The average burnout rate of an HIV tester is 2 years. I left college and I tried to work a few different jobs but I went right back into the thing I loved the most. I have 5 years of testing and counseling under my belt and I have no intentions of stopping any time soon. I sit down with a stranger and I collect their stories and their fears. I also do so with the creative free spirit of the Cockettes who were so wrapped up in the drives of the mind and their lust they forgot the very political nature of their work. I try to bring the world of artistic obscenity into the world of harm reduction.
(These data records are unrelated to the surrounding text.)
-- ==== Sys2Proof/Machine/Delivery.lean ====
section
/-! DEFINITION. The cell path from the line to FMX: formes released, decryption and verdicts
(R46, R192 to R203, R324 to R338, R353, R356). -/

namespace Sys2Proof.Machine

/-! ### Counts of a flow's delivery -/

/-- Has the galley in delivery released its last forme, so that it has been counted? -/
def Dev.galleyClosed (d : Dev) : Bool :=
  match d.path.released, d.vault.rxGalley with
  | some (g, r), some p => g == p && r == 15
  | _, _ => false

/-- The galley in delivery is errored for flow `f`; where it has been counted already, the errored galley is added (R180).
(Log 178: DEDUCED) -/
def Dev.flowBad (d : Dev) (f : Nat) : Dev :=
  if d.path.badFlows.contains f then d
  else
    let d := d.modPath fun x => { x with badFlows := insertUp f x.badFlows }
    if d.galleyClosed then d.modFpm f fun p => { p with eg := p.eg + 1 } else d

/-- The next delivered cell of flow `f` carries GAP (R201). -/
def Dev.gapAhead (d : Dev) (f : Nat) : Dev := d.modPath fun x => { x with gapOut := insertUp f x.gapOut }

/-- Cells discarded by CYP, counted in DISCARD (R334, R338, R355, R356). -/
def Dev.cypDiscard (d : Dev) (f n : Nat) : Dev := d.modCyp f fun x => { x with discard := capN 0xFFFFFFFF (x.discard + n) }

/-- A cell leaves CYP for FMX: nothing is delivered while dFAIS is declared (R197), which leaves a gap (R201); a delivery with GAP
makes the galley errored (R180). (Log 70: DEDUCED) -/
def Dev.passCell (d : Dev) (c : Cell) : Dev :=
  if (d.fdef c.flow 0).decl then d.gapAhead c.flow
  else
    let d := if c.gap || d.path.gapOut.contains c.flow then d.flowBad c.flow else d
    d.deliverCell c

/-! ### Verdicts on receive (R326 to R334, R338, R353, R356) -/

/-- The copy of galley `g`'s tag of flow `f`: from the lowest-numbered carrier whose TAGS area is VALID (R333). (Log 104: DEDUCED) -/
def Dev.tagCopy (d : Dev) (f g : Nat) : Option (List Nat) :=
  (tagPlacesOf (d.cyp f).rxSorts).findSome? fun p =>
    match (d.le (p / 128)).frm.tags.find? (fun (e : Nat × Option (List Nat)) => e.1 == g) with
    | some (_, some area) => some (slice area (16 * (p % 128)) 16)
    | _ => none

/-- Does the tag of galley `g` verify, over every sort-forme or over those of formes 0 to r − 1 (R327, R333, R355)? (Log 104: DEDUCED) -/
def Dev.tagVerifies (d : Dev) (f g : Nat) (formes : Nat) : Bool :=
  let x := d.cyp f
  match d.activeRx f, d.tagCopy f g with
  | some s, some t =>
    let k := d.slot s
    let tags := (x.rxTags.filter fun e => decide (e.1 % 16 < formes)).map (·.2)
    decide (tags.length = formes * x.rxN) && (formes < 16 || !x.rxAbsent) && d.vault.voidGalley != some g &&
      gcmTag (roundKeys k.key) (ivOf k.salt (x.rxCtr + 16 * x.rxN)) (aadGalley g f x.rxN tags) [] == t
  | _, _ => false

/-- A missing tag or a tag failure (R333). -/
def Dev.tagFailed (d : Dev) (f : Nat) : Dev :=
  let d := d.modCyp f fun x => { x with tagFail := capN 0xFFFFFFFF (x.tagFail + 1) }
  let d := d.flowBad f
  if since (d.cyp f).failAt d.now (sec 1) then (d.modCyp f fun x => { x with failAt := some d.now }).raise Ev.tagFail 0 0 f
  else d

/-- The cells held in verify-first leave after the verdict: those of formes below `formes` where it is good (R334, R356). -/
def Dev.freeHeld (d : Dev) (f : Nat) (ok : Bool) (formes : Nat) : Dev :=
  let l := (d.cyp f).held
  let d := d.modCyp f fun x => { x with held := [] }
  let good := if ok then l.filter fun e => decide (e.1 < formes) else []
  let d := d.cypDiscard f (l.length - good.length)
  let d := if l.length ≠ good.length then d.gapAhead f else d
  good.foldl (fun d e => d.passCell e.2.2) d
I try to find a balance.
I have looked up to so many people in my path to become who I am. I found them among the queers, trannies, junkies, and whores. Each and everyone one of my fairy godmothers has told me a secret of the universe. Dome have driven me a little nuts at time, some are no longer physically present in this world, many others now depend on me for the basic banal aspects of life, but I have so much love for each and everyone of my teachers.
For the record, feathers and glitter mixed with the dramatic tone of a silver screen actress are much better ways to learn about the world than stodgy robes in a classroom. I was thrilled to hear that there was a revival of a show that is very much a part of my heart and my life and moreover it was being played at my favorite theater and very easily accessible by public transit.